Insertion and deletion variants

Insertion variants were filtered using the same heuristics as SNVs for quality score, variant count, confidence, and overall read depth support. However, for insertions, the average quality score was the average of mean quality for each insert over its length. The total depth was calculated only where reads contained flanking nucleotides. Insert positions were relative to the upstream base. The same statistical confidence intervals (Additional file 10) were used but with error estimates for paired-end insertion error rate (Additional file 9) and the average insert quality score. Minimum insertion variant frequency thresholds (default 0.5 %) are customizable and distinct from deletion and single nucleotide variants frequency thresholds.
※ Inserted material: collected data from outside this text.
-- ==== Sys2Proof/Config.lean ====
section
/-! DEFINITION. What an implementation fixes and the values the spec leaves open. A constant without a body is a
free value: no proof can see what it is. -/

namespace Sys2Proof.Config

/-- A fresh 64-bit free value for each count of the state's free-value counter (log entry 3). -/
opaque freeWord : Nat → BitVec 64

/-- The seed of stochastic rounding on a core (or, from 2,048, a kettle thread) for which no command runs a blend, which R134
leaves open. -/
opaque noSeed : Nat → BitVec 64

/-- How many rows of a slice can be repaired (R305). -/
opaque repairRows : Nat

/-- The stepping that QUERY item IDENTITY and the identity register of the test access port name (R346, R440). -/
opaque stepping : BitVec 8

/-- The module's serial number (R346). -/
opaque serialNumber : BitVec 64

/-- The version that a firmware image carries (R346). -/
opaque firmwareVersion : List (BitVec 8) → BitVec 32

/-- Fallasha's JEP106 identity (R440). -/
opaque jep106 : BitVec 11

/-- How the configuration page lays out the registers that it copies, word by word (R350). -/
opaque configPage : List (BitVec 64) → Nat → BitVec 64

/-- Fallasha's PCI-SIG vendor ID (R327). -/
opaque pciVendor : BitVec 16

/-- The MCTP base version and the PLDM version that the management endpoint answers with, which the standards name and not the spec
(R449). -/
opaque mctpVersion : List (BitVec 8)
/-- The PLDM version. -/
opaque pldmVersion : List (BitVec 8)
/-- The PLDM terminus identifier (R449). -/
opaque pldmTid : BitVec 8
/-- The encoding of the PLDM commands supported (R449). -/
opaque pldmCommands : List (BitVec 8)

end Sys2Proof.Config
end

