/-- A stream queue: its binding, descriptors and registers (R253 to R273). -/
structure SQueue where
  mode : BitVec 2
  peerCore : CoreId
  pairQ : Fin 8
  descs : List SqDesc
  hold : Bool
  credOvf : Bool
  refused : Bool
  poisonSeen : Bool
  lateSeen : Bool
  held : Bool
  heldFault : Bool
  code : BitVec 8
  detail : BitVec 8
  retPend : Nat
  count : Nat
  moved : BitVec 40
  faultAddr : BitVec 48
  /-- the fault of the held descriptor has not yet been posted -/
  toPost : Bool
  unposted : List (Thr × Deferred)
  serial : Nat
  /-- signals of completed writes that wait for the route bound of R266: the descriptor's serial and the object -/
  sigTimers : List (Nat × Nat)
  /-- serials of transfers that have lost a flit: they never complete or signal (R223, R232, R266) -/
  lost : NatSet
  /-- serials of writes that a hub has cut: they complete and do not signal (R104) -/
  cut : NatSet
  /-- serials of completed writes with the write flits on the fall-back path that are not yet acknowledged (R266) -/
  acks : Table Nat
deriving DecidableEq, Repr

/-- A stream queue after power-on reset (R254, R273). -/
def SQueue.reset : SQueue :=
  { mode := 0, peerCore := 0, pairQ := 0, descs := [], hold := false, credOvf := false, refused := false,
    poisonSeen := false, lateSeen := false, held := false, heldFault := false, code := 0, detail := 0, 
    retPend := 0, count := 0, moved := 0, faultAddr := 0, toPost := false, unposted := [],
    serial := 0, sigTimers := [], lost := [], cut := [], acks := [] }

/-- A sync object SO_n (R275). WAITERS follows from the threads; HOST_WAIT from the host waits. -/
structure SyncObj where
  count : Nat
  arrived : BitVec 32
  overflow : Bool
deriving DecidableEq, Repr

/-- A sync object after core reset. -/
def SyncObj.reset : SyncObj := ⟨0, 0, false⟩

/-- One census ledger: SYNC_SENT or SYNC_RECV of a slot (R288). -/
structure Ledger where
  count : BitVec 32
  digest : BitVec 32
deriving DecidableEq, Repr

/-- A ledger that counts nothing. -/
def Ledger.zero : Ledger := ⟨0, 0⟩

/-- A signal on its way: target object, census slot, context, number of signals, and what sent it: a seat, 2,048 + p for the port die
on behalf of partition p, or 2,056 for a kettle thread (R276, R277). -/
structure Signal where
  src : Nat
  target : Fin 65536
  slot : Fin 4
  ctx : BitVec 8
  n : Nat
deriving DecidableEq, Repr

/-- The kinds of flit (R223). -/
inductive FlitKind where
  | data | read | answer | ack
deriving DecidableEq, Repr

/-- Where a flit enters a plane: the input lane of a router in a frame cycle (R226, R242), and the lane set it has crossed to get
there from a hub (R244). -/
structure Spot where
  peer : Bool
  k : Nat
  lane : Nat
  c : Nat
  via : Option Nat
deriving DecidableEq, Repr

/-- A flit on a plane, on the fall-back path or in an arrival buffer (R223): its source seat and stream (a queue, or the loose port), the
seat or the hub it goes to, and its contents. An idle flit that carries no credit is not listed. -/
structure Flit where
  kind : FlitKind
  src : CoreId
  /-- the stream queue, or none for the loose port -/
  queue : Option (Fin 8)
  serial : Nat
  /-- the seat that receives it: its source again for an answer or acknowledgement -/
  dst : CoreId
  /-- the slice of a memory-plane flit -/
  slice : Nat
  /-- the HBM address of a memory-plane flit -/
  remote : Nat
  /-- the receiving local-store address, where it writes one -/
  addr : Nat
  len : Nat
  data : Vec
  poison : BitVec 8
  late : Bool
  last : Bool
  /-- the object signalled at landing -/
  sig : Option (Fin 65536)
  credit : Nat
  /-- an idle flit that carries credits only -/
  idle : Bool
  /-- where it entered its plane; none for a flit that travels over the control network (R29) -/
  spot : Option Spot
  /-- the answer to a request of a core that has been remapped since (R238) -/
  orphan : Bool
  /-- the thread whose work it carries, the unit that queued it (R107), and the bytes of its transfer before it -/
  thread : Thr
  unit : BitVec 18
  moved : Nat
deriving DecidableEq, Repr

/-- A request of the loose port (R233, R234). -/
structure LooseReq where
  thread : Thr
  store : Bool
  size : Nat
  addr : Nat
  data : Vec
  sent : Bool
  /-- a load whose thread no longer waits for it, because the core stopped or was switched -/
  dropped : Bool
deriving DecidableEq, Repr

/-- The threads and the tile move of a core as the cycle found them in which a thread of it escalates (R113). -/
structure StopWas where
  threads : Table Thread
  move : Option TileMove
deriving DecidableEq, Repr

/-- A core: its four threads, its units and its local store. -/
structure Core where
  threads : Table Thread
  slotTable : BitVec 32
  slotPending : BitVec 32
  tablePending : Bool
  pair : Fin 8
  chans : Table ChanEnd
  num : NumStatus
  ls : Table Byte
  lsPoison : Table Poison
  tile : Table Word
  side : Table Word
  tileValid : BitVec 8
  acc : Table (BitVec 32)
  accPoison : BitVec 64
  move : Option TileMove
  tmoveFault : Table TMoveFault
  mx : Mx
  pourTable : Table Word
  pourOrd : BitVec 23
  pourFault : PourFault
  v : Table Vec
  vsrOrd : Table (BitVec 25)
  so : Table SyncObj
  base : BitVec 40
  ciM1 : BitVec 16
  ctx : BitVec 8
  sent : Table Ledger
  recv : Table Ledger
  stillInterval : BitVec 32
  still : Bool
  sq : Table SQueue
  /-- the queue that a READ_B access served last, and what that access reads; and the queue that a copy write served last (R263) -/
  readTurn : Fin 8
  readNow : List (Nat × Nat)
  copyTurn : Fin 8
  looseValid : Bool
  loosePhase : Table (BitVec 6)
  loose : List LooseReq
  arrival : List Flit
  /-- the core has stopped (R113), and is held after reset until released (R424) -/
  stopped : Bool
  /-- what the cycle of an escalation found, while its stop report waits: another thread may escalate in that cycle too (R113) -/
  stopWas : Option StopWas
  held : Bool
  dbgRefused : Bool
  traceEn : Bool
  traceWrapped : Bool
  traceThreads : BitVec 4
  traceNext : BitVec 8
  /-- the entries written since the last clear -/
  trace : Table (Option Word)
deriving DecidableEq, Repr

/-- A sidecar row of eight unity scales (R148). -/
def sideUnity : Word := 0x7F7F7F7F7F7F7F7F

/-- A core after power-on reset, held until released. -/
def Core.reset : Core :=
  { threads := [], slotTable := 0xE4E4E4E4, slotPending := 0xE4E4E4E4, tablePending := false, pair := 0,
    chans := [], num := NumStatus.reset, ls := [], lsPoison := [], tile := [], side := [], tileValid := 0, acc := [],
    accPoison := 0, move := none, tmoveFault := [], mx := Mx.reset, pourTable := [], pourOrd := 0,
    pourFault := PourFault.reset, v := [], vsrOrd := [], so := [], base := 0, ciM1 := 0x00FF, ctx := 0, sent := [],
    recv := [], stillInterval := 0x00100000, still := false, sq := [], readTurn := 7, readNow := [], copyTurn := 7, looseValid := false, loosePhase := [],
    loose := [], arrival := [], stopped := false, stopWas := none, held := true, dbgRefused := false, traceEn := false,
    traceWrapped := false, traceThreads := 0, traceNext := 0, trace := [] }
Deletion variants were also called relative to the upstream base. Flanking non-deleted alleles were required for each read and deletions of different length were treated as different deletion variants. (For completeness, deletion allele statistics, irrespective of length, were recorded at each position in the “all alleles” tables along with each canonical allele.) Deletions, by their nature, could not be called using quality score information but deletion observation count, total depth, and a minimum deletion variant (default 0.5 %) frequency could be used. Likewise, only a paired-end deletion error rate could be used for confidence interval tests.

Availability of supporting software and data

IRMA may be downloaded from wonder.cdc.gov/amd/flu/irma along with the read data used in the H3 mixture study. We also document our software—including usage, parameters, grid execution, and module creation—on the home page. IRMA is written in BASH and Perl and requires a Linux or Mac OS X system. For single computer multi-core performance characteristics, see Additional file 11. IRMA may also be run on Open/Sun/Univa Grid Engine for cluster acceleration. Some of IRMA’s local parallelization was provided by GNU Parallel v20150222. Packaged modules, at the time of writing, include influenza and ebola virus.